• _TASK STATEMENT_:
Begin with the line containing "(raise .sequenceError s)) ∨" and reproduce it and all later lines exactly, through the last line of the records. Add nothing else.

################

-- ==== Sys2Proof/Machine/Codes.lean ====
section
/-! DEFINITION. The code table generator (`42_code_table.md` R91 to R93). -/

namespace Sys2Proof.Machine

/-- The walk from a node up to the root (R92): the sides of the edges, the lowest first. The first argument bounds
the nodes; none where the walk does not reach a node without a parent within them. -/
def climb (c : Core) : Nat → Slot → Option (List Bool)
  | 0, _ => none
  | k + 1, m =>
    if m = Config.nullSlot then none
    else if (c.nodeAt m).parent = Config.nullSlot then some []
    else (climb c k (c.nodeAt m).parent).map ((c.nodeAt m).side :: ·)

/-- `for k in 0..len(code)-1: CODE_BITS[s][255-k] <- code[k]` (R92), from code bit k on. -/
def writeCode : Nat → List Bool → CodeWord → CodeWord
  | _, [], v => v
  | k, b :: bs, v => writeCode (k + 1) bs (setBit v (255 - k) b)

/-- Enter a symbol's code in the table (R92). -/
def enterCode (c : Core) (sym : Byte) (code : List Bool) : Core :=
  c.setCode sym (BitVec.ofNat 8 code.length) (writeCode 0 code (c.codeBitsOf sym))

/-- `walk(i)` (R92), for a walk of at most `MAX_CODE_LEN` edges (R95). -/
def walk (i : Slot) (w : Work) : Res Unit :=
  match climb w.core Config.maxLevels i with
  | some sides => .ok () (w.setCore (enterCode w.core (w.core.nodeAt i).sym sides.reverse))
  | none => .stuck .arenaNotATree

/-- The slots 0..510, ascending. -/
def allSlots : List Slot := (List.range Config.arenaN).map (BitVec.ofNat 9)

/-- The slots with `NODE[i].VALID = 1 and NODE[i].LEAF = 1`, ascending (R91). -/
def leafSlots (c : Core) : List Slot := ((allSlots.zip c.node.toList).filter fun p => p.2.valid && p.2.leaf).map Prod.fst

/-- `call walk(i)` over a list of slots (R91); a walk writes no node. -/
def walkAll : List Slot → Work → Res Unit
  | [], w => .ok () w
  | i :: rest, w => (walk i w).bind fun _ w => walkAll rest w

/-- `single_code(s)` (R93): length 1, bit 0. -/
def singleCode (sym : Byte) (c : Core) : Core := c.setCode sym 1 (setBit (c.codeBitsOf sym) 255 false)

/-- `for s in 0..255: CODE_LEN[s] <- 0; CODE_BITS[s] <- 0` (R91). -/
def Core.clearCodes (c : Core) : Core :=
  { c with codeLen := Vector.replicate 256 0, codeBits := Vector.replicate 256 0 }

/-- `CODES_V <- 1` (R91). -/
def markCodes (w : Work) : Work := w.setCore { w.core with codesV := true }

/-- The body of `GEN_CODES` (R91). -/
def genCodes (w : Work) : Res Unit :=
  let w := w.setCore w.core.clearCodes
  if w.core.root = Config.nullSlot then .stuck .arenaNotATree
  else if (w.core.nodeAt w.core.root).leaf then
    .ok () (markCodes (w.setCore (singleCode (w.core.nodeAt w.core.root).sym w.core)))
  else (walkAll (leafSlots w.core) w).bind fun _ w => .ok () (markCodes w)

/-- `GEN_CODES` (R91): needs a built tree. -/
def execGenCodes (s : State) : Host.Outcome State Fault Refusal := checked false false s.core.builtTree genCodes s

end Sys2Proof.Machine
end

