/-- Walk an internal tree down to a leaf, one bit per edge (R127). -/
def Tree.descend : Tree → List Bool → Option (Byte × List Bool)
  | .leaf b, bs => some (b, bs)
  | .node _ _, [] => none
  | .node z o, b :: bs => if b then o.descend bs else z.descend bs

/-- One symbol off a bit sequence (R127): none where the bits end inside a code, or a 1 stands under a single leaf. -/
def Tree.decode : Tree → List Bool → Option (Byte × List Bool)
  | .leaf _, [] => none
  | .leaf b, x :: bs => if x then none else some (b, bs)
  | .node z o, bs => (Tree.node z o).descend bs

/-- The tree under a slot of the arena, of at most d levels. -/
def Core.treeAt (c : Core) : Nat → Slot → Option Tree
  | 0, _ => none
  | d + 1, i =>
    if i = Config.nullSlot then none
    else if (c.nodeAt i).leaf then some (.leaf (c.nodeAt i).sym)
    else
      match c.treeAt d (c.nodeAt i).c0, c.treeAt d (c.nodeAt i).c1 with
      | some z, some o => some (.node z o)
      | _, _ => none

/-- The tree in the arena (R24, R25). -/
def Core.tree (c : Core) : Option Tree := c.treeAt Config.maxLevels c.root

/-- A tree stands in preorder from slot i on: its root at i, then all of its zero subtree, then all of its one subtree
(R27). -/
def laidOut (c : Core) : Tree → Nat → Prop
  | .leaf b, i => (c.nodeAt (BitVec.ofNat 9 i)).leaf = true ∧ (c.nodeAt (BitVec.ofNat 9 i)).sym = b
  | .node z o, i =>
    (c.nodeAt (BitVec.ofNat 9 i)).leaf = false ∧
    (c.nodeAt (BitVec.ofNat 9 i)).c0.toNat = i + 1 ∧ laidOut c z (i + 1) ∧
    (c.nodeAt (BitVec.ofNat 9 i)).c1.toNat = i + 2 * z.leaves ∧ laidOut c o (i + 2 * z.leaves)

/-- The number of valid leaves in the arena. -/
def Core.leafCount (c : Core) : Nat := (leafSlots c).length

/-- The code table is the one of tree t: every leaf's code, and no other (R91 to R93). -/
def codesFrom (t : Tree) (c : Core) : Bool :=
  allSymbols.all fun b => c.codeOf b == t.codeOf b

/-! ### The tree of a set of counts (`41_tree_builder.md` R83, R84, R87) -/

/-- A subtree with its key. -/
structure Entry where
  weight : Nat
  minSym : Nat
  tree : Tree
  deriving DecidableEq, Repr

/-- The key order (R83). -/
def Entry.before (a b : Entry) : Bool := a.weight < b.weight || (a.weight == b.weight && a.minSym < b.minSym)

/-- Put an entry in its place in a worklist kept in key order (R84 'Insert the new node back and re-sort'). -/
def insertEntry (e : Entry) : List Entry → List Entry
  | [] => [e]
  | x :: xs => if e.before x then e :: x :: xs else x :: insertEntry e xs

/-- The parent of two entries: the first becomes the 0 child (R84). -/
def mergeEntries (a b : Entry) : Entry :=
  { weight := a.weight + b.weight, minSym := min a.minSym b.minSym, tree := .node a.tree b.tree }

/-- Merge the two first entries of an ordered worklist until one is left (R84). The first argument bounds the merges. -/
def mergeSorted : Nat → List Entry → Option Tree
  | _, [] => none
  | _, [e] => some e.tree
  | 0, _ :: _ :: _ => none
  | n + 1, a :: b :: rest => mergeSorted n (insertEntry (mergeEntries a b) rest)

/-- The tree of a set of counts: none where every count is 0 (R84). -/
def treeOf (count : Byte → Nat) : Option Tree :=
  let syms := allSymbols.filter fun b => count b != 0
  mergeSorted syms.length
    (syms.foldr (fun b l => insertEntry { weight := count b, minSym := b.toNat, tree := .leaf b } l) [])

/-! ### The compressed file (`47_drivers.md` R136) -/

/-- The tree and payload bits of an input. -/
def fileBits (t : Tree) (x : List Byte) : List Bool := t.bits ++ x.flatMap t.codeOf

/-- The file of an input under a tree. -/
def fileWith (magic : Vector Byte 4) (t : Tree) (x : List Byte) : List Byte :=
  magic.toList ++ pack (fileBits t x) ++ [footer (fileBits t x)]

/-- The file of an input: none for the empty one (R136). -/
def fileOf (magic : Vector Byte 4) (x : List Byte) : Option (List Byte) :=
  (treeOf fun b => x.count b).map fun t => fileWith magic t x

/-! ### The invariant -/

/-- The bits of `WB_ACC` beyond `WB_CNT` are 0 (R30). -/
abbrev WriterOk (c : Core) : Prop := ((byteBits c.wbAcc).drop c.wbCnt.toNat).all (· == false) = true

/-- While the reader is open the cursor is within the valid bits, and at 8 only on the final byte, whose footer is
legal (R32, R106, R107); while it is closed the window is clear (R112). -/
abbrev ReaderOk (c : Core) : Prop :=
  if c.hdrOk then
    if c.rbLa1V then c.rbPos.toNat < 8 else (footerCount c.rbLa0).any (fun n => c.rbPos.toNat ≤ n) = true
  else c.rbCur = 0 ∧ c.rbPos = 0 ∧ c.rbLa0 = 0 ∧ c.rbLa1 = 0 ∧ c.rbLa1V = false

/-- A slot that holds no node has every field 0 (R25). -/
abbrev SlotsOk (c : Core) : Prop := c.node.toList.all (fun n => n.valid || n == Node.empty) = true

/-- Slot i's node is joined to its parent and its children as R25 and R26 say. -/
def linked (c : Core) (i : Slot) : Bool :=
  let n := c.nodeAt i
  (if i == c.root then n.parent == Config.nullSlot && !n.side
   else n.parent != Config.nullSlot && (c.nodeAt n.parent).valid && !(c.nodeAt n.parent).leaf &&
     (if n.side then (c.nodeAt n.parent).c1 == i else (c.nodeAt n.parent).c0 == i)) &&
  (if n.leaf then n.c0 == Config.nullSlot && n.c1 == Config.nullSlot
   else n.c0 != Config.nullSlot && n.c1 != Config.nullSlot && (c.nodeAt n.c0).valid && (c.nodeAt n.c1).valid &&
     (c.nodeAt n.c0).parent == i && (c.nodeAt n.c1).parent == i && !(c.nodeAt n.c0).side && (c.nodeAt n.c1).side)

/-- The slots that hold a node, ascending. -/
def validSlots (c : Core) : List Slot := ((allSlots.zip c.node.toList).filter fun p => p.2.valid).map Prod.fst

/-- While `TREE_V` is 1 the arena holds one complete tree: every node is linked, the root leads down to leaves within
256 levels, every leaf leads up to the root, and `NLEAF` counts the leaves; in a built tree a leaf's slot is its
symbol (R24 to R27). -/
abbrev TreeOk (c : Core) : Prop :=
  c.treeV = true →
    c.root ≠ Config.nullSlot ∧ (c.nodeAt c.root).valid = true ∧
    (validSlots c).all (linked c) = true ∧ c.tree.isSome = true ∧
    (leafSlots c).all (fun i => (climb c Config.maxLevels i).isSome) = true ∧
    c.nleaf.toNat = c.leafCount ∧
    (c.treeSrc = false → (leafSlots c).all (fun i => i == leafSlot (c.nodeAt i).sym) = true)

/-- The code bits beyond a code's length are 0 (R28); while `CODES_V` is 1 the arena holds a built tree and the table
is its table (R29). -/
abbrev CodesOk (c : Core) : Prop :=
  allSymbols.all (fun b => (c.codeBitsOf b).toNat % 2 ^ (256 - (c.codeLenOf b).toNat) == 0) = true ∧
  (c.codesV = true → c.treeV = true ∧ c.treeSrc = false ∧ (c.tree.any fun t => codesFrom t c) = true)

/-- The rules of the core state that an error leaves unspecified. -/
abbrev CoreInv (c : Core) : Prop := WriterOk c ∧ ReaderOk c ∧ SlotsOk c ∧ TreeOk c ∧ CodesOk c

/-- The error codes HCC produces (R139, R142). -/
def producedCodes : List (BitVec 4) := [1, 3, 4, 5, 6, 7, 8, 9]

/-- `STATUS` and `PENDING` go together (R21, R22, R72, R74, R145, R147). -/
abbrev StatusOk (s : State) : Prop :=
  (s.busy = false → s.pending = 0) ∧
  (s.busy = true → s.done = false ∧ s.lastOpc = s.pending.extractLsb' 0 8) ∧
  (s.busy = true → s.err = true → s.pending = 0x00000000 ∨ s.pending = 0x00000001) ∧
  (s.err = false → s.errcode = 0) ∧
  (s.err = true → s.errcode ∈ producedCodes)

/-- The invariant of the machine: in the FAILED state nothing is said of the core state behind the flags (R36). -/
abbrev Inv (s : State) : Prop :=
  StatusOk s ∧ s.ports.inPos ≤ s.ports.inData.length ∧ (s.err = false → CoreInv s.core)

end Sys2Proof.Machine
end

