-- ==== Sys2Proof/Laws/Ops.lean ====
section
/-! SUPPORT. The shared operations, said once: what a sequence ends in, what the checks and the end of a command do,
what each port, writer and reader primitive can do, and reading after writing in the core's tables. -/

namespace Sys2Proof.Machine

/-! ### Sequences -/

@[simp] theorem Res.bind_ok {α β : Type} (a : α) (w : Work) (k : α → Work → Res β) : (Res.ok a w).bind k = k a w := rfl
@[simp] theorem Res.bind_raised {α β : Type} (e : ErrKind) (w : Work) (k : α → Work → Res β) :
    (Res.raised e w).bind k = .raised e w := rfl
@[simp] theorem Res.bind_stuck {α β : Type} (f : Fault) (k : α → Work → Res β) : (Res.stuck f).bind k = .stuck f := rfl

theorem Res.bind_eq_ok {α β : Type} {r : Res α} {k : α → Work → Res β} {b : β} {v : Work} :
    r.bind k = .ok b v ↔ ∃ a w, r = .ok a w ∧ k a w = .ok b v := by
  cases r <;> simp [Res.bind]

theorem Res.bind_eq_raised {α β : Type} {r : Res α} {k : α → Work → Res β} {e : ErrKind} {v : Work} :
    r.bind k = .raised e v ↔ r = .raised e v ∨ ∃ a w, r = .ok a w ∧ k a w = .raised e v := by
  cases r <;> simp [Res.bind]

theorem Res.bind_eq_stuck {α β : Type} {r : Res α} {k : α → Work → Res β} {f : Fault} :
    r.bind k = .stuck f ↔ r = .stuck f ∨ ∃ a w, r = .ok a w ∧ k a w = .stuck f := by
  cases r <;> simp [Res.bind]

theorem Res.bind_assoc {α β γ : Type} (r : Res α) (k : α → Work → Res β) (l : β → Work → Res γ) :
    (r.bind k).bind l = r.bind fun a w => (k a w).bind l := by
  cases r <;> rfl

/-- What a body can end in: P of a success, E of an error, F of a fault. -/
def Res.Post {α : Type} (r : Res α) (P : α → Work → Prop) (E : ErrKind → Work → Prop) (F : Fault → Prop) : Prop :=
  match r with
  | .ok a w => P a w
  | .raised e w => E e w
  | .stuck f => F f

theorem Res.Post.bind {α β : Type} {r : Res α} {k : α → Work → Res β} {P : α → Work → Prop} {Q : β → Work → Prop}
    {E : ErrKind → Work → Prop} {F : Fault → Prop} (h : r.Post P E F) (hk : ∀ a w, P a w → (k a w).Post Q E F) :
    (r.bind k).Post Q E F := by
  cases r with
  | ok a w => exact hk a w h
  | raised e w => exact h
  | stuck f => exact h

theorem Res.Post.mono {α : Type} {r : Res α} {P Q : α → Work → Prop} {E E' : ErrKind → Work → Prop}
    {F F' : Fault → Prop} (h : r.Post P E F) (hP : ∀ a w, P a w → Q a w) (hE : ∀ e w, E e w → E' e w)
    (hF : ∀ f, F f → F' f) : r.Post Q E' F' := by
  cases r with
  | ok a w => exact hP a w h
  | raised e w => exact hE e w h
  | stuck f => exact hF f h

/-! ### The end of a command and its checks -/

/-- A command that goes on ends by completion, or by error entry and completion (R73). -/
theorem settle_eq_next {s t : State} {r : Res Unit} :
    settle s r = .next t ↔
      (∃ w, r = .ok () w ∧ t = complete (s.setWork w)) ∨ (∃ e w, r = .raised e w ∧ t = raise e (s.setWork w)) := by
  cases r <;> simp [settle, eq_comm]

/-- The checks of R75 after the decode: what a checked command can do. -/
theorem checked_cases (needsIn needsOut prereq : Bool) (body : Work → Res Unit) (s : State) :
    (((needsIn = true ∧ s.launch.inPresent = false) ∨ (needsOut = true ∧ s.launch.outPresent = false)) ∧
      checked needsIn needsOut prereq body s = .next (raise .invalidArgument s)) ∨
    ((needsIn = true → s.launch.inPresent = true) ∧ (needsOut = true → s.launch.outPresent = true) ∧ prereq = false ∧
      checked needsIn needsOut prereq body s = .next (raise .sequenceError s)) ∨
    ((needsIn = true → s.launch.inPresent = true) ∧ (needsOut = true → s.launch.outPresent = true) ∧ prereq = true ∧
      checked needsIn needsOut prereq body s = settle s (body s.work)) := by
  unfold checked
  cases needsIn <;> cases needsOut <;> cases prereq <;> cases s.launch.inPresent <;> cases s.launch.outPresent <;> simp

################

• _RESULT OF THIS EXERCISE_:
      checked needsIn needsOut prereq body s = .next (raise .sequenceError s)) ∨
    ((needsIn = true → s.launch.inPresent = true) ∧ (needsOut = true → s.launch.outPresent = true) ∧ prereq = true ∧
      checked needsIn needsOut prereq body s = settle s (body s.work)) := by
  unfold checked
  cases needsIn <;> cases needsOut <;> cases prereq <;> cases s.launch.inPresent <;> cases s.launch.outPresent <;> simp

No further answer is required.